Things to watch out before filing a health insurance claim More and more people are going for health insurance and the health insurance companies are increasingly promoting their products.
More and more people are going for health insurance and the health insurance companies are increasingly promoting their products. But do all the health insurance claims get approved? The answer is No, many persons who have taken health insurance find that their claims are denied by the insuring companies. What are the points one should keep in mind so that the claim is not denied? Here are few important ones.
Give a real picture of your current health situation and if you are having any pre-existing disease or medical condition, disclose it to the insuring company. Health insurance firms generally do not insist on medical examination up to a certain age, as denominated in the policy terms, and expects the insurer to give accurate information about his health.
Almost all insurers have certain minimum hospitalization period clause to initiate a claim. Normally it is 24 hours of hospitalization. The conditions vary from company to company. So, if you are looking for a health insurance, which covers even routine medical checkups, it is advised to shop around and find the policy which offers such a facility.
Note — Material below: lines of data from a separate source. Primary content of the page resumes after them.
-- ==== Sys2Proof/Tests/Slice0.lean ====
section
/-! SUPPORT. Small tests on concrete states: ill-formed terms that WellFormed refuses, and for each statement of Obligations.lean a
state and operands that meet its hypotheses, with what its conclusion says there. `starts` and `okB` read off the intermediate
results that a statement quantifies over. Expected values are worked out by hand from the rules named. -/

namespace Sys2Proof.Tests

open Sys2Proof Sys2Proof.Machine

set_option Elab.async false

/-- The operation ends well, with a result and a state that pass. -/
def okB {α : Type} (r : EStateM.Result Stop State α) (f : α → State → Bool) : Bool :=
  match r with
  | .ok a s => f a s
  | .error _ _ => false

theorem okB_spec {α : Type} {r : EStateM.Result Stop State α} {f : α → State → Bool} (h : okB r f = true) :
    ∃ a s, r = .ok a s ∧ f a s = true := by
  cases r with
  | ok a s => exact ⟨a, s, rfl, h⟩
  | error e s => cases h

/-- The instruction is one of a ready PU, and passes steps 1 to 4 of R83 with a context and a state that pass. -/
def starts (h : Hdr) (i : OpInfo) (sp : List Spec) (s : State) (f : Ctx → State → Bool) : Bool :=
  ready s h.pu.val && decide (h.vote = .agree) && okB (prelude h i sp (atStart s h.pu.val)) f

theorem starts_spec {h : Hdr} {i : OpInfo} {sp : List Spec} {s : State} {f : Ctx → State → Bool} (e : starts h i sp s f = true) :
    ∃ c s1, Starts h i sp s c s1 ∧ f c s1 = true := by
  simp only [starts, Bool.and_eq_true, decide_eq_true_eq] at e
  obtain ⟨c, s1, h1, h2⟩ := okB_spec e.2
  exact ⟨c, s1, ⟨e.1.1, e.1.2, h1⟩, h2⟩

/-- The outcome is this next state. -/
def is (o : Host.Outcome State Fault Refusal) (t : State) : Bool :=
  match o with
  | .next u => decide (u = t)
  | _ => false

/-- The outcome is a next state that passes. -/
def nextB (o : Host.Outcome State Fault Refusal) (f : State → Bool) : Bool :=
  match o with
  | .next u => f u
  | _ => false

/-- Memory and the registers of PUs 0 to 2 are as they were. -/
def quietB (s t : State) : Bool :=
  decide (t.mem = s.mem) && (List.range 3).all (fun k => decide ((t.pu k).arch = (s.pu k).arch))

/-- A bank over all of memory with every right. -/
def bankAll : Bank := ⟨⟨0, tagDesc⟩, ⟨0xFFFFFFFF000000C7, tagDesc⟩⟩

/-- Bank registers of the tests: B6 and B7. -/
def banks : Sparse Bank := [(6, bankAll), (7, bankAll)]

/-- A PU at address 0x100 with these general registers, PL0. -/
def puG (g : List (Nat × TWord)) : Pu := { Pu.reset with g := g, b := banks, psw := 0x100, rsp := 0x4000 }

/-- PU 0 in RUN on die 0, one GiB of installed memory there, and further registers. -/
def stR (p : Pu) (m : Sparse TWord) (r : Sparse Word) : State :=
  { State.reset with
    mem := m
    regs := r ++ [(0x0100200000, 0x8100000000000001), (0x0100200008, 0x8000000000000001), (0x0100800000, 0x1000000000000000)]
    pus := [(0, p)] }

def st (p : Pu) (m : Sparse TWord) : State := stR p m []

def h0 : Hdr := { pu := 0, pfx := [], vote := .agree }

/-- The codes find no error. -/
def fine : Found := { dir := .clean, dram := .clean }

/-- A bank-short operand through B6. -/
def at6 (a : BitVec 32) : Spec := .mem false 6 none a

def imm (v : Word) : Spec := .imm 3 v

def im2 (v : Word) : Spec := .imm 1 v

def im4 (v : Word) : Spec := .imm 2 v

/-! ### Well-formedness -/

/-- A 16-bit displacement holds 16 bits (R73); an immediate its size; 5 is the first reserved mode. -/
theorem test_wf_operands : wellFormed (.ld h0 (.reg 1) (.mem false 6 none 0x10000)) = false ∧ wellFormed (.ld h0 (.reg 1) (.mem true 6 none 0x10000)) = true ∧
    wellFormed (.mov h0 (.reg 1) (.imm 0 0x100)) = false ∧ wellFormed (.mov h0 (.reg 1) (.imm 1 0x10000)) = false ∧
    wellFormed (.mov h0 (.reg 1) (.imm 2 0x100000000)) = false ∧ wellFormed (.mov h0 (.reg 1) (.imm 4 1)) = false ∧
    wellFormed (.mov h0 (.reg 1) (.imm 0 0xFF)) = true ∧ wellFormed (.neg h0 (.reserved 4 0)) = false ∧ wellFormed (.neg h0 (.reserved 5 0)) = true ∧
    wellFormed (.customInstruction h0 0 [.reg 1, .reserved 0 0] ⟨[], [], []⟩) = false := by decide +kernel

/-- Messages carry a whole line or none, and at most the data their length admits. -/
theorem test_wf_messages : wellFormed (.wrnc (.pu 0) ⟨0, fine⟩ (List.replicate 9 ⟨0, uninitWord⟩) none 0) = false ∧
    wellFormed (.ack 0 0 true true [uninitWord]) = false ∧ wellFormed (.wb 0 ⟨0, .none⟩ []) = false ∧
    wellFormed (.wb 0 ⟨0, .none⟩ (List.replicate 8 uninitWord)) = true ∧
    wellFormed (.slotArbitration 0 0 0 64 [⟨.request, .pu 0, [uninitWord], [], []⟩]) = false ∧
    wellFormed (.rds (.pu 0) 0 ⟨⟨.clean, .miscorrected []⟩, .none⟩) = false ∧ wellFormed (.patrolScrubRead 0 0 0 (.miscorrected [])) = false ∧
    wellFormed (.data (.pu 0) 0 [uninitWord]) = false ∧ wellFormed (.guestRequest 0 0 (List.replicate 9 0)) = false ∧
    wellFormed (.drsp 0 0 (List.replicate 9 0)) = false := by decide +kernel

/-- A prefix byte is no opcode (R63, R69). -/
theorem test_wf_opcode : wellFormed (.unassignedOpcode h0 0xEC 0) = false ∧ wellFormed (.unassignedOpcode h0 0xF1 0) = true := by decide +kernel

/-- 1 to 512 words of a window access; at most 512 of a completion. -/
theorem test_wf_host : wellFormed (.bar2WindowAccess 0 0 true []) = false ∧ wellFormed (.bar2WindowAccess 0 0 true (List.replicate 513 ⟨0xFF, 0⟩)) = false ∧
    wellFormed (.bar2WindowAccess 0 0 true (List.replicate 512 ⟨0xFF, 0⟩)) = true ∧ wellFormed (.hostCompletion 0 0 false (List.replicate 513 0)) = false ∧
    wellFormed (.hostCompletion 0 0 false (List.replicate 512 0)) = true := by decide +kernel

/-! ### The machine -/

theorem test_step : step { st (puG []) [] with pending := [.epattnset] } = exec .epattnset (st (puG []) []) := rfl

theorem test_reset : memGet State.reset 5 = ⟨0, tagUninit⟩ ∧ (State.reset.pu 3).ctlReg 12 = 0xFFFFFFFFFFFFFFFF ∧
    (State.reset.pu 3).ctlReg 11 = 0 ∧ State.reset.pending = [] ∧ Memory.wf State.reset.mem = true := by decide +kernel

theorem test_canonical : Memory.wf (st (puG []) [(0x200, intWord 5)]).mem = true ∧
    spWf regDefault (st (puG []) []).regs = true ∧ spWf (fun _ => Pu.reset) (st (puG []) []).pus = true := by decide +kernel

theorem test_memory : memGet (memPut (st (puG []) [(0x200, intWord 5)]) 0x201 (intWord 6)) 0x200 = intWord 5 ∧
    memGet (agentWrite (st (puG []) []) 0x201 (intWord 6)) 0x201 = intWord 6 ∧
    memByte (agentWrite (st (puG []) []) 0x201 (intWord 0x0102030405060708)) 0x1008 = 1 ∧
    memByte (agentWrite (st (puG []) [(0x200, intWord 7)]) 0x201 (intWord 6)) 0x1007 = 7 := by decide +kernel

/-! ### Operands -/

def cx : Ctx := { pu := 0, ia := 0x100, len := 3, relax := false, narrow := false, atomic := false, bank := none, vote := .agree }

theorem test_source_register : okB (source cx (place opLoad [.reg 1, .reg 2] 2) 8 tagsWhole (.reg 2) (st (puG [(2, ⟨9, tagPtr⟩)]) []))
    (fun w _ => decide (w = ⟨9, tagPtr⟩)) = true := by decide +kernel

theorem test_source_immediate : okB (source cx (place opLoad [.reg 1, .imm 0 0x80] 2) 8 tagsWhole (.imm 0 0x80) (st (puG []) []))
    (fun w _ => decide (w = intWord 0xFFFFFFFFFFFFFF80)) = true := by decide +kernel

/-- The hypotheses of the memory clause hold for a byte in the middle of a word, which is zero-extended. -/
theorem test_source_memory :
    let s := st (puG []) [(0x200, ⟨0x1122334455667788, tagBytes⟩)]
    let pl := place opLoad [.reg 1, at6 0x1003] 2
    okB (specAddr cx pl (at6 0x1003) s) (fun x s1 => decide (x.1 = 6) &&
      okB (memLoc cx pl.slot 6 x.2 1 pl.use.kind pl.use.right .window s1) (fun m s2 =>
        !inWindow m.abs && !inDevice m.abs && !strictPending (s2.pu 0).mb && mayRead s2 0 (m.abs / 64)
          && tagsNarrow.contains (puView s2 0 (m.abs / 8)).tag && policyLoad (bankPolicy s2 0 m.bank) (puView s2 0 (m.abs / 8)).tag
          && okB (source cx pl 1 tagsNarrow (at6 0x1003) s) (fun w s3 => decide (w.data = 0x44) &&
            decide (s3 = s2.modPu 0 (fun p => { p with touched := p.touched ++ [(false, m.abs / 64)] }))))) = true := by
  decide +kernel

/-! ### Loads, stores and moves -/

def sLoad : State := st (puG [(2, ⟨0x77, tagPtr⟩)]) [(0x200, ⟨0x1122334455667788, tagBytes⟩)]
With every insurer there is a clause which explicitly excludes any pre-existing diseases; however they may provide insurance for it if the policy is continued with them for more than a predefined period. For example some diseases like cataract, hernia and sinusitis may be covered only after two years. So, if you have not been able to get pre-existing disease coverage due to continuing renewal of the policy, your claim may be denied.
Health insurance companies have certain initial limits, which can vary from 30-60 days or more during which they do not offer any reimbursement of expenses for certain diseases and ailment.
Claims for post hospitalization benefits, if offered by the health insurance policy providing company, will in most case have a minimum duration of hospitalization clause attached to it. For example a continuous hospitalization of 5 days.
When it comes to surgery, there are well laid out conditions, for which the health insurance companies will reimburse the expenditure. For example, if more than one surgery is conducted under one anesthesia, the claim for the severest surgery is paid in full, while only 50% benefit is given for the second one. No claim would be paid for any subsequent surgery under the same anesthesia.
Another thing to keep in mind is that most health insurance companies would prefer original bills for claims settlement. This could cause a problem if a person wants to apply for claims from two different health insurance companies. In such a scenario it would be beneficial to ask the insurance company whether they would accept bills in duplicate or photocopy.
Keeping these things in mind, clarifying every doubt before settling for a particular health insurance company and following the claims procedure appropriately with all the documentation will go a long way in ensuring that the health insurance claims are not denied.